Vatica sarawakensis
- Conservation status: Vulnerable (IUCN 3.1)

Scientific classification
- Kingdom: Plantae
- Clade: Embryophytes
- Clade: Tracheophytes
- Clade: Spermatophytes
- Clade: Angiosperms
- Clade: Eudicots
- Clade: Rosids
- Order: Malvales
- Family: Dipterocarpaceae
- Genus: Vatica
- Species: V. sarawakensis
- Binomial name: Vatica sarawakensis F.Heim
- Synonyms: Retinodendropsis aspera F.Heim ; Vatica ramiflora Slooten ;

= Vatica sarawakensis =

- Genus: Vatica
- Species: sarawakensis
- Authority: F.Heim
- Conservation status: VU

Species of tree

Vatica sarawakensis is a tree in the family Dipterocarpaceae. It is named for Sarawak, part of the species' range in Borneo.

==Description==
Vatica sarawakensis grows up to 25 m tall, with a trunk diameter of up to 60 cm. Its coriaceous leaves are oblong to obovate and measure up to 35 cm long. The inflorescences bear cream flowers.

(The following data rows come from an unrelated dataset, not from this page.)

/-- LEAVE_RESET: the module leaves reset at a cold start, samples its straps, records those it cannot use, and starts the ROM; defaults
that follow from straps and fuses are set. It needs WAKE_N asserted, no trip held, and every service; the latch is as LATCH_N then stands (R12, R13,
R303, R347, R484 to R486). -/
def execLeaveReset (w : Start) (s : State) : Host.Outcome State Fault Refusal :=
  let straps := w.straps
  .next (
    if !s.pins.inReset then s
    else if s.pins.tripHeld ∨ !s.pins.wake ∨ !servicesPresent w.services then seeWake s w.services
    else
      let s := { s with pins := { s.pins with inReset := false, straps, latch := w.services.latch }, fw := { s.fw with image := .rom } }
      let word := straps.coord.toNat + 2 ^ 8 * straps.node.toNat + 2 ^ 12 * straps.bifurcation.toNat
      let s := s.setN Obj.devStraps 0 word
      let s := upTo 4 (fun n s => s.setN Obj.hostQmax (n + 1) (4096 / max 1 s.portCount)) s
      let s := (fuseDefaults s).setN Obj.pwrBrace 0 (if s.power.braceHalf then 1 else 0)
      let s := if straps.node = 0 then s.record 0x0043 [0, word] else s
      if straps.bifurcation = 3 then s.record 0x0043 [1, word] else s)

/-! ## Restarts of the management core (R342, R344, R374 to R379) -/

/-- What a restart of the management core loses: objects and registers that the management complex does not keep, sessions, partial
writes and snapshots, an update that runs, and a mailbox request in progress (R375). -/
def loseWorking (s : State) : State :=
  let late := (List.range 4).filter fun n => bit (s.getR n Reg.mbStatus) 0
  let s := if s.updState = usReceiving ∨ s.updState = usApplying then dropUpdate s usNone else s
  let s := { s with
    objs := keepObjs (·.mgmt) s.objs, regs := keepRegs (·.mgmt) s.regs
    ports := s.ports.map fun e => (e.1, { e.2 with mbReq := [], mbRsp := [] })
    dict := { usedNonces := s.dict.usedNonces, secondGone := s.dict.secondGone }
    sec := { s.sec with signing := s.sec.signing.map fun x => (x.1, x.2.1, none) }
    fw := { s.fw with armed := none } }
  late.foldl (fun s n => s.setR n Reg.mbStatus 4) s

/-- The management core restarts for a cause of R374; the fourth restart within 60 s of the first is replaced by a warm reset (R374, R379). -/
def restartCore (s : State) (cause : Nat) : State :=
  if s.pins.inReset ∨ (s.fw.image ≠ .runtime ∧ s.fw.image ≠ .boot) then s
  else
    let storm : Bool := match s.fw.restarts with
      | t :: _ => s.fw.restarts.length == 3 && decide (s.uptime < t.toNat + 60_000_000_000)
      | [] => false
    if storm then warmReset s 2
    else
      let s := (s.count Obj.fwRestarts 0).setN Obj.fwRestartWhy 0 cause
      let old := s.fw.restarts
      loseWorking { s with fw := { s.fw with
        busy := true, hung := false, restarts := (if old.length < 3 then old else old.drop 1) ++ [s.clock.up] } }

/-- WATCHDOG_EXPIRE (R374). -/
def execWatchdogExpire (s : State) : Host.Outcome State Fault Refusal := .next (restartCore s 1)
/-- MGMT_MEMORY_ERROR (R374). -/
def execMgmtMemoryError (s : State) : Host.Outcome State Fault Refusal := .next (restartCore s 2)
/-- CONSISTENCY_CHECK_FAIL (R374). -/
def execConsistencyCheckFail (s : State) : Host.Outcome State Fault Refusal := .next (restartCore s 3)

/-! ## Log rings and hung stations (R380, R381, R412) -/

/-- LG_CTRL_START: the ring starts with its counts at 0, where LG_BASE and LG_SIZE allow it; otherwise the Scribe records it (R380, R381). -/
def execLgCtrlStart (n : Fin 4) (s : State) : Host.Outcome State Fault Refusal :=
  let base := s.getR n Reg.lgBase
  let size := s.getR n Reg.lgSize
  .next (
    s.emulated n (.lgCtrlStart n) fun s =>
    if !s.hears n Reg.lgCtrl then s
    else if base % 4096 ≠ 0 ∨ !((List.range 11).any fun i => size == 2 ^ (16 + i)) then s.record 0x0051 [n, base % 2 ^ 32, size]
    else ((s.setPort n { s.port n with logging := true }).setR n Reg.lgHead 0).setR n Reg.lgTail 0)

/-- LG_CTRL_STOP: the ring stops (R380). -/
def execLgCtrlStop (n : Fin 4) (s : State) : Host.Outcome State Fault Refusal :=
  .next (s.emulated n (.lgCtrlStop n) fun s => if s.hears n Reg.lgCtrl then s.setPort n { s.port n with logging := false } else s)

/-- FABRIC_PROGRESS: a station with work pending has completed nothing for 200 ms; the firmware marks it hung and records it (R412). -/
def execFabricProgress (station : Fin 36) (s : State) : Host.Outcome State Fault Refusal :=
  .next (
    if !s.serving then s
    else (s.setN Obj.fwFabHung 0 (setBit (s.getN Obj.fwFabHung 0) station true)).note none .hung [station])

end Sys2Proof.Machine
end

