/-- READY completes: the limits of REDUCED service end, partitions move, and the training record is stored (R358, R364). -/
def enterReady (s : State) (hottest : Int) : State :=
  let s := (s.setR 0 Reg.rsService 3).setN Obj.routePopulated 0 s.net.populated
  let s := { s with raising := { s.raising with record := some (s.getN Obj.memGradeRun 3, hottest), hottest } }
  let s := s.setN Obj.raiseStored 0 1
  let s := s.setN Obj.raiseLastMs 0 ((s.uptime - s.raising.started.toNat) / 1_000_000 % 2 ^ 32)
  let s := upTo 8 (fun p s => if s.pstate p = psReduced then s.setPstate p psReady else s) s
  widen s

/-! ## The steps' RS_CMD writes -/

/-- FUSE_LOAD: RS_CMD 0x11 (R352). -/
def execFuseLoad (n : Fin 4) (s : State) : Host.Outcome State Fault Refusal := .next (rsCmd n 0x11 (.fuseLoad n) s fun s => beginStep s n 0x11)

/-- CLOCKS: RS_CMD 0x12 (R352). -/
def execClocks (n : Fin 4) (s : State) : Host.Outcome State Fault Refusal := .next (rsCmd n 0x12 (.clocks n) s fun s => beginStep s n 0x12)

/-- MEM_TRAIN_A: RS_CMD 0x13; MC00 to MC11 are trained anew (R171, R352). -/
def execMemTrainA (n : Fin 4) (s : State) : Host.Outcome State Fault Refusal :=
  .next (rsCmd n 0x13 (.memTrainA n) s fun s => beginStep s n 0x13)

/-- CORE_TEST: RS_CMD 0x14. After a warm reset it keeps the map of the last full test and completes at once, unless RS_ARG[0] is 1
(R357); in stage 5 it waits (R442). -/
def execCoreTest (n : Fin 4) (s : State) : Host.Outcome State Fault Refusal :=
  .next (rsCmd n 0x14 (.coreTest n) s fun s =>
    let full := s.raising.cold || !s.raising.tested || bit (s.getR 0 Reg.rsArg) 0
    let s := beginStep { s with raising := { s.raising with full } } n 0x14
    if full ∨ s.dark then s else endCoreTest s n)

/-- REDUCED: RS_CMD 0x15 (R358). -/
def execReduced (n : Fin 4) (s : State) : Host.Outcome State Fault Refusal := .next (rsCmd n 0x15 (.reduced n) s fun s => beginStep s n 0x15)

/-- MEM_TRAIN_B: RS_CMD 0x16; MC12 to MC23 are trained anew (R171, R352). -/
def execMemTrainB (n : Fin 4) (s : State) : Host.Outcome State Fault Refusal :=
  .next (rsCmd n 0x16 (.memTrainB n) s fun s => beginStep s n 0x16)

/-- LINK_TRAIN: RS_CMD 0x17; every link begins to train, but one that a retrain has (R261, R362). -/
def execLinkTrain (n : Fin 4) (s : State) : Host.Outcome State Fault Refusal :=
  .next (rsCmd n 0x17 (.linkTrain n) s fun s => beginStep s n 0x17)

/-- LINK_SOAK: RS_CMD 0x18; the counts of the links in IDENT start at zero. With no link in IDENT it completes at once (R363). -/
def execLinkSoak (n : Fin 4) (s : State) : Host.Outcome State Fault Refusal :=
  .next (rsCmd n 0x18 (.linkSoak n) s fun s =>
    let s := beginStep s n 0x18
    let s := upTo 6 (fun l s => if s.linkState l = lsIdent then zeroSoak s l else s) s
    if (List.range 6).any fun l => s.linkState l == lsIdent then s else closeStep s n 0x18 none)

/-- PLUMB: RS_CMD 0x19 (R289, R352). -/
def execPlumb (n : Fin 4) (s : State) : Host.Outcome State Fault Refusal := .next (rsCmd n 0x19 (.plumb n) s fun s => beginStep s n 0x19)

/-- READY: RS_CMD 0x1A (R364). -/
def execReady (n : Fin 4) (s : State) : Host.Outcome State Fault Refusal := .next (rsCmd n 0x1A (.ready n) s fun s => beginStep s n 0x1A)

/-! ## Retrains (R365 to R367) -/

/-- RETRAIN_CHANNEL: RS_CMD 0x21, RS_ARG the channel (R366). -/
def execRetrainChannel (n : Fin 4) (s : State) : Host.Outcome State Fault Refusal :=
  .next (rsCmd n 0x21 (.retrainChannel n) s fun s =>
    { s with raising := { s.raising with retrain := some (0x21, s.getR 0 Reg.rsArg, n) } })

/-- RETRAIN_LINK: RS_CMD 0x22, RS_ARG[2:0] the link, RS_ARG[8] accepts a changed far end; the link leaves UP and trains (R290, R367). -/
def execRetrainLink (n : Fin 4) (s : State) : Host.Outcome State Fault Refusal :=
  .next (rsCmd n 0x22 (.retrainLink n) s fun s =>
    let arg := s.getR 0 Reg.rsArg
    let l := arg % 8
    let s := { s with raising := { s.raising with retrain := some (0x22, l, n.val) } }
    let y := s.link l
    startTraining (s.setLink l { y with retrain := true, accept := bit arg 8, attempt := y.attempt + 1 }) l)

/-- The training record is void, and RAISE_STORED says so (R365, R369). -/
def voidRecord (s : State) : State := { s with raising := { s.raising with record := none } }.setN Obj.raiseStored 0 0

/-- A request that waited for a channel is made, oldest first (R366). Where the controllers' clocks rest it ends with TIMEOUT, is counted and has no
effect; a host's read is then aborted (R476; log 145). -/
def replay (s : State) (h : Held) : State :=
  if s.resting then
    let s := crossStopped false s
    match h with
    | .read n _ _ _ => s.send (.hostRead n none)
    | _ => s
  else match h with
  | .read n p a len => aperRead s n p a len
  | .write _ p a data => (writeRange s p a data).1
  | .burst _ q e => burstRequest s q e
  | .packet p h data => replayPacket s p h data

/-- The requests that waited are made, oldest first, and a partition whose release waited for them alone is free (R366, R425). -/
def replayHeld (s : State) : State :=
  let hs := s.raising.held
  upTo 8 (fun p s => releaseCheck s p) (hs.foldl replay { s with raising := { s.raising with held := [] } })

/-- A retrain of a channel ends: its repairs are applied; or the channel is left untrained, the record void, and the Scribe records it
(R361, R366). -/
def endChannel (s : State) (u : Nat) (ok : Bool) (retired : List (Nat × Nat)) : State :=
  if ok then trainChannels s [u] retired
  else
    let s := setTrained (voidRecord s) [u] false
    let failed := s.raising.failedCh
    { s with raising := { s.raising with failedCh := if failed.contains u then failed else failed ++ [u] } }.note none
      .retrainChannel [u]

/-- A commanded retrain ends, and what waited for it is made (R366). -/
def closeRetrainCmd (s : State) (n code : Nat) (fail : Option (Nat × Nat)) : State :=
  replayHeld (reply { s with raising := { s.raising with retrain := none } } n code fail)

/-- A link's retrain ends, by command or by itself; one that fails voids the training record (R290, R365, R367). -/
def finishLink (s : State) (l : Nat) : State × Option (Nat × Nat) :=
  match endRetrain s l with
  | (s, none) => (s, none)
  | (s, some (r, i)) => (voidRecord s, some (r.toNat, i))

/-! ## What ends (R352, R368, R442) -/

/-- Whether a link lets LINK_TRAIN complete: it is in IDENT, or has gone on from there to UP, or its training reached none of the rates that
LINK_RATE_ALLOW permits. One that departed in IDENT trains again first (R291, R362, R367). -/
def State.trained (s : State) (l : Nat) : Bool :=
  s.linkState l == lsIdent || s.linkState l == lsUp || (s.linkState l != lsTrain && (s.link l).missed)

/-- The step that runs ends, with what the hardware found. -/
def finishStep (s : State) (code n : Nat) (r : Report) : State :=
  match code with
  | 0x01 => finishLoad s n
  | 0x11 => match fuseFails s.fuses with
    | some f => closeStep s n code (some f)
    | none => closeStep (settleLimit (applySoft s)) n code none
  | 0x12 =>
    if r.ok then
      closeStep (settleArith ((s.setN Obj.clkRoot 0 (2 * s.fuses.arith)).setN Obj.clkRef 0 0)) n code none
    else if (r.reason = 0x03 ∧ r.item = 0) ∨ (r.reason = 0x04 ∧ r.item.toNat ≤ 2) then
      closeStep s n code (some (r.reason.toNat, r.item.toNat))
    else s
  | 0x13 => endTraining s n code r
  | 0x14 => endCoreTest (if s.raising.full then fullTest s r else s) n
  | 0x15 => widen (closeStep (s.setR 0 Reg.rsService 2) n code none)
  | 0x16 => endTraining s n code r
  | 0x17 => if (List.range 6).all s.trained then closeStep s n code none else s
  | 0x18 =>
    closeStep s n code (((List.range 6).find? fun l => s.linkState l == lsIdent && !s.soaked l).map fun l => (0x07, l))
  | 0x19 => match plumb s with
    | (s, fail) => closeStep s n code (fail.map fun l => (0x08, l))
  | 0x1A => match s.blocksReady with
    | some c => closeStep s n code (some (0x09, c))
    | none => closeStep (enterReady s r.hottest) n code none
  | _ => s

==Distribution and habitat==
Vatica sarawakensis is endemic to Borneo. Its habitat is mixed dipterocarp forests, to elevations of 1,400 m.

==Conservation==
Vatica sarawakensis has been assessed as vulnerable on the IUCN Red List. It is threatened mainly by logging for its timber. Land conversion for plantations, including for palm oil, also threatens the species.